## The input
-- Opening Marker --
-- ==== Sys2Proof/Tests/Slice0.lean ====
section
/-!
SUPPORT. Tests of the model's own author: ill-formed terms, words written out from the encoding, worked examples of the
spec, and for every statement with hypotheses states and operands that meet them.
-/

namespace Sys2Proof.Tests

open Sys2Proof.Machine

set_option Elab.async false

/-! ## Small states -/

/-- Region `r` of a state changed. -/
def R (r : Nat) (f : Region → Region) (s : State) : State := s.setRegion r (f (s.region r))

/-- The chip of a state changed. -/
def H (f : Chip → Chip) (s : State) : State := { s with chip := f s.chip }

/-- Registers of a region set. -/
def regs (l : List (Nat × Word)) (Q : Region) : Region := l.foldl (fun Q e => Q.setReg e.1 e.2) Q

/-- Chip registers set. -/
def cregs (l : List (Nat × Word)) (h : Chip) : Chip := l.foldl (fun h e => h.setReg e.1 e.2) h

/-- Registers of region 0 set. -/
def G (l : List (Nat × Word)) (s : State) : State := R 0 (regs l) s

/-- Chip registers of a state set. -/
def C (l : List (Nat × Word)) (s : State) : State := H (cregs l) s

/-- A time in ticks at which the states stand. -/
def now : Nat := 0x123456789A

/-- A chip in operation: its clocks good, regions 0, 1 and 7 released. -/
def up : State :=
  R 7 (fun Q => { Q with inReset := false }) (R 1 (fun Q => { Q with inReset := false }) (R 0 (fun Q =>
      { Q with inReset := false })
    (H (fun h => { h.setReg Reg.CK_STAT.base 0xFFFF with rel := 10, replayed := true })
      { State.reset with free := 7, time := { timeInit with gtime := BitVec.ofNat 64 now, pclk := 1000 } })))

/-- Valid dispatch entries for the base opcodes of the tests. -/
def disp : FMap (BitVec 12) :=
  [0x01, 0x10, 0x14, 0x1A, 0x20, 0x30, 0x35, 0x36, 0x37, 0x40, 0x48, 0x4D, 0x50, 0x52, 0x54, 0x60, 0x70, 0x71, 0x72,
      0x74,
    0x80, 0x81, 0x82, 0x90, 0x91, 0x92, 0x93, 0x94, 0x95, 0x96, 0x97, 0x98, 0x99].map (fun i => (i,
        dispEntry true (i + 1)))

/-- Cell registers set. -/
def io (l : List (Nat × Word)) (k : Cell) : Cell := l.foldl (fun k e => k.setIo e.1 e.2) k

/-- Cell 5 of a state changed. -/
def K (f : Cell → Cell) (s : State) : State := R 0 (fun Q => Q.onCell 5 f) s

/-- Cell 5 runs at supervisor level. -/
def c0 : State := K (fun k => io [(0, 0x10)] { k with
  halted := false, pc := 0x100, disp := disp, gpr := [(1, 5), (2, 7), (3, 0x55), (4, 0xFFFFFFF0)],
      acc := 0x123456789ABCDEF0 }) up

/-- Cell 5 with the general registers given. -/
def gp (l : List (Nat × Word)) : State := K (fun k => { k with gpr := l }) c0

/-- Readiness as one conjunction. -/
theorem ready_iff (c : CellId) (op : Nat) (regs : List RegNo) (acc : Bool) (s : State) : Ready c op regs acc s ↔
    Steady (c.val / 128) s ∧ canExecute (s.cell c.val) = true ∧ admittedAt c.val s = none
      ∧ ((s.cell c.val).slot = none ∨ slotForbidden op = false)
      ∧ dispParityOk ((s.cell c.val).dispatch 0 op) = true ∧ dispValid ((s.cell c.val).dispatch 0 op) = true
      ∧ (s.cell c.val).oldestImp (impUse regs acc) = none ∧ regs.any (s.cell c.val).regPending = false
      ∧ (acc && (s.cell c.val).accPending) = false :=
  ⟨fun h => ⟨h.steady, h.runs, h.quiet, h.place, h.parity, h.valid, h.noFault, h.regsFree, h.accFree⟩,
    fun ⟨a, b, c, d, e, f, g, h, i⟩ => ⟨a, b, c, d, e, f, g, h, i⟩⟩

/-- The bytes of a word spell it. -/
theorem leNat_leBytes (c : Word) : BitVec.ofNat 32 (leNat (leBytes 4 c.toNat)) = c := by
  apply BitVec.eq_of_toNat_eq
  have := c.isLt
  simp only [leBytes, leNat, BitVec.toNat_ofNat]
  omega

/-! ## Ill-formed terms are refused -/

namespace Malformed

/-- The command is refused as ill formed. -/
def Refused (i : Instr) : Prop := exec i State.reset = .refused .illFormed

theorem test_illFormed_harrow : (Instr.harrowAccess 0 360448).wellFormed = false := by decide +kernel
theorem test_illFormed_march : (Instr.marchBankComplete 0 true 6 0).wellFormed = false := by decide
theorem test_illFormed_hostRead : (Instr.hostRead .bar0 0 0).wellFormed = false
    ∧ (Instr.hostRead .bar0 0 513).wellFormed = false := by decide
theorem test_illFormed_hostWrite :
    (Instr.hostWrite .bar0 0 []).wellFormed = false ∧ (Instr.hostWrite .bar0 0 (List.replicate 257 0)).wellFormed = false := by decide +kernel
theorem test_illFormed_uart : (Instr.uartBootBlock (List.replicate 4 0)).wellFormed = false
    ∧ (Instr.uartBootBlock (List.replicate 1029 0)).wellFormed = false := by decide +kernel
theorem test_illFormed_register :
    (Instr.registerWrite none 0x100000 0).wellFormed = false
        ∧ (Instr.registerWrite none 2 0).wellFormed = false := by decide
theorem test_illFormed_debug : (Instr.jtagDebugAccess (.readReg none 0x100000)).wellFormed = false
    ∧ (Instr.jtagDebugAccess (.writeReg none 3 0)).wellFormed = false := by decide
theorem test_illFormed_reserved : (Instr.reservedOpcode 0 0x01000000).wellFormed = false := by decide
theorem test_illFormed_refused : Refused (.reservedOpcode 0 0x01000000) := rfl
theorem test_wellFormed_reserved : (Instr.reservedOpcode 0 0x2C000000).wellFormed = true := by decide

end Malformed

/-! ## Words written out from the encodings (R60, R61) -/

namespace Words

theorem test_word_add : decodeWord 3 0x02451000 = .add 3 1 4 5 := by decide
theorem test_word_qmul : decodeWord 3 0x13451001 = .qmul 3 1 4 5 true := by decide
theorem test_word_rdac : decodeWord 3 0x1700809F = .rdac 3 8 31 false true := by decide
theorem test_word_crcs : decodeWord 3 0x1C605000 = .crcs 3 5 6 0 := by decide
theorem test_word_addi : decodeWord 3 0x2012FFFC = .addi 3 1 2 0xFFFC := by decide
theorem test_word_lui : decodeWord 3 0x25308000 = .lui 3 3 0x8000 := by decide
theorem test_word_sqrt : decodeWord 3 0x34602001 = .sqrt 3 2 6 true := by decide
theorem test_word_ldw : decodeWord 3 0x40A20104 = .ldw 3 10 2 0x0104 := by decide
theorem test_word_stb : decodeWord 3 0x4A300105 = .stb 3 3 0 0x0105 := by decide
theorem test_word_swp : decodeWord 3 0x4D123000 = .swp 3 3 1 2 := by decide
theorem test_word_outp : decodeWord 3 0x525B0010 = .outp 3 5 11 0x0010 := by decide
theorem test_word_blt : decodeWord 3 0x62348003 = .blt 3 3 4 true 3 := by decide
theorem test_word_call : decodeWord 3 0x71FFFFFE = .call 3 0xFFFFFE := by decide
theorem test_word_wait : decodeWord 3 0x80000002 = .wait 3 2 := by decide
theorem test_word_gate : decodeWord 3 0x91000003 = .gate 3 3 := by decide
theorem test_word_mts : decodeWord 3 0x95700021 = .mts 3 7 33 := by decide
theorem test_word_reserved : decodeWord 3 0x2C000000 = .reservedOpcode 3 0x2C000000 := by decide
theorem test_word_pis : decodeWord 3 0xC4132004 = .userOpcode 3 4 0x132004 := by decide
theorem test_tableWord : decodeTableWord 32 0x02451000 = none := rfl

end Words

/-! ## Worked examples of the spec -/

namespace Examples

/-- The state after a command. -/
def after (i : Instr) (s : State) : State := match exec i s with | .next t => t | _ => s

/-- Region register `a` of region `r`. -/
def rg (r a : Nat) (s : State) : Word := (s.region r).reg a

/-- Cell 5 with its registers, ACC and valid entries for the opcodes below. -/
def cell (l : List (Nat × Word)) (acc : BitVec 64) : State := K (fun k => { k with
  gpr := l, acc := acc, disp := [(0x04, dispEntry true 1), (0x15, dispEntry true 2), (0x17, dispEntry true 3), (0x1C,
      dispEntry true 4)] }) c0

/-- 02_cell_instructions.md, the two-term sum of products. -/
theorem test_macs : ((after (.macs 5 6 7 false) (cell [(6, 0xC0000000), (7,
    0x60000000)] 0x0800000000000000)).cell 5).acc
    = 0xF000000000000000 := by decide +kernel

/-- 02_cell_instructions.md, the same example. -/
theorem test_rdac : ((after (.rdac 5 8 31 false true) (cell [] 0xF000000000000000)).cell 5).g 8 = 0xE0000000 := by decide +kernel

/-- 00_scope.md, 0.75 + 0.5 saturates. -/
theorem test_adds : ((after (.adds 5 3 1 2) (cell [(1, 0x60000000), (2, 0x40000000)] 0)).cell 5).g 3 = 0x7FFFFFFF := by
  decide +kernel

/-- 02_cell_instructions.md, one CRC-8 step. -/
theorem test_crcs : ((after (.crcs 5 5 6 0)
    (K (io [(Reg.CRCPOLY.base, 7), (Reg.CRCCFG.base, 8)]) (cell [(6, 0x31)] 0))).cell 5).g 5 = 0x97 := by decide +kernel

/-- 05_privilege_and_exceptions.md, the gate call: cell 5 at level P with the caller's `len`. -/
def gate (len : Word) : State := K (fun k => { io [(0, 0x100), (Reg.GATEBASE.base, 0x0800), (Reg.PWINBASE.base, 0x100), (Reg.PWINLIMIT.base, 0x800)] k with
  pc := 0x240, gpr := [(1, 0x780), (2, len), (3, 9), (15, 0x700)]
  disp := [(0x91, dispEntry true 1)] ++ [(0x100 + 0x91, dispEntry true 1)]
  dmem := mapWrite zeroByte [] 0x800 (words4 [0, 0, 0, 0x1E00] ++ List.replicate 32 0 ++ words4 [0x80000600, 7, 2,
      0x1C00]) }) c0

theorem test_gate : let k := (after (.gate 5 3) (gate 0x80)).cell 5
    k.g 15 = 0x1BF0 ∧ k.g 1 = 0x780 ∧ k.g 3 = 0 ∧ k.ioReg 0 = 0x10 ∧ k.pc = 0x600 ∧ k.shadow = [(false, true)]
      ∧ (List.range 16).map (fun j => mapGet zeroByte k.dmem (0x1BF0 + j)) = words4 [0x244, 0x100, 0x700,
          3] := by decide +kernel

theorem test_gate_fault : let k := (after (.gate 5 3) (gate 0x81)).cell 5
    k.g 15 ≠ 0x1BF0 ∧ k.g 3 = 9 := by decide +kernel

/-- 04_microcode.md, the words of routine PIS. -/
def pis : List Nat := [0x00000001218010000000000000000000, 0x0000008360C000000000000000000000,
  0x00000001118010000000000000000000, 0x6000008C184000000000000000004000]

/-- 04_microcode.md, the parity bits of the words. -/
theorem test_parity : pis.map (fun w => (csWord w).toNat / 2 ^ 128) = [0x70, 0x40, 0x70, 0x61] := by decide +kernel

/-- 04_microcode.md, the step PIS g2, g1, g3, g4. -/
theorem test_pis : let k := (after (.userOpcode 5 4 0x132004) (K (fun k => { io [(0, 0x110)] k with
      gpr := [(1, 0x20000000), (2, 0x7F000000), (3, 0x60000000), (4, 0x08000000)]
      disp := [(256 + 0xC4, dispEntry true 400)]
      cstore := (pis.zipIdx 400).map (fun e => (e.2, csWord e.1)) }) c0)).cell 5
    k.g 1 = 0x7FFFFFFF ∧ k.g 2 = 0x7FFFFFFF ∧ k.pc = 0x104 := by decide +kernel

/-- 01_organisation.md, one location through the host's window. -/
theorem test_bar2 : bar2At 0xAA0400 = some (5, .bmem 2 0x400) := by decide +kernel

/-- 01_organisation.md, rate correction: the fraction carries, and GTIME advances by 17 ticks. -/
theorem test_gtrate : let s := C [(Reg.CH_GTRATE.base, 0x1A36E2EB)] { up with time := { up.time with frac := 0xFFFFFFFFFF } }
    (pclkEdge s).time.gtime = s.time.gtime + 17 := by decide +kernel

/-- 06_events_and_interrupts.md, delivery by round robin. -/
def posted : State := R 0 (regs [(regAt Reg.IC_SRC_CFG 0x415 0, 0x110306), (regAt Reg.IC_TSET 3 0, 0xF0000),
    (regAt Reg.IC_THR 16 0, 7),
  (regAt Reg.IC_THR 17 0, 2), (regAt Reg.IC_THR 18 0, 5), (regAt Reg.IC_THR 19 0, 0), (regAt Reg.IC_HELD 17 0, 0x40),
  (regAt Reg.IC_PEND 32 0, 0x200000)])
  (R 0 (fun Q => (List.range' 16 4).foldl (fun Q i => Q.onCell i (fun k => { k with halted := false }))
    { Q with ev := { Q.ev with slots := [(16 * 17 + 6, some 9)] } }) up)

/-- The search skips the full slot of index 17 and finds index 18; PTR becomes 19. -/
theorem test_delivery : let s := after (.delivery 0) posted
    (s.region 0).field (icCfg 0x415) 31 25 = 18 ∧ (s.region 0).field (icCfg 0x415) 22 16 = 19
      ∧ (s.region 0).bit (regAt Reg.IC_HELD 18 0) 6 = true := by decide +kernel

/-- 12_host_and_rack_links.md, a host driver of an earlier generation. -/
theorem test_negotiate : let s := after (.negotiate 6) (C [(Reg.HW_OFFCAP.base, 7)] up)
    s.chipReg Reg.HW_AGREED.base = 0x00010200 ∧ s.chipReg Reg.HW_AGRCAP.base = 3 := by decide +kernel

/-- 12_host_and_rack_links.md, a write cycle: NACK on pin 19 falls, its level synchronised at GTIME G + 7264 and four
edges on. -/
def nack : State :=
  let s := R 0 (fun Q => regs [(regAt Reg.FP_P_CFG 19 0, 0x40200), (Reg.FP_IN.base, 0x80000)]
    { Q with fp := [(19, { fieldPinInit with line := ⟨true, 0⟩ })] }) up
  { s with time := { s.time with
    gtime := 0x200001C90, past := [(0x200001C80, 16), (0x200001C70, 16), (0x200001C60, 16), (0x200001C50, 16)] } }

/-- The captured edge. -/
theorem test_capture :
    let q := pinCapRead 19 ((after (.fieldPinCapture 0 19 false 0x200001C60) nack).region 0)
    q.1 = 0x1C30 ∧ q.2.reg (regAt Reg.FP_P_CAP_H 19 0) = 2 := by decide +kernel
-- Closing Marker --
## Problem to solve
Every line above that holds the word "changed" needs to be copied.

## Task solution
/-- Region `r` of a state changed. -/
/-- The chip of a state changed. -/
/-- Cell 5 of a state changed. -/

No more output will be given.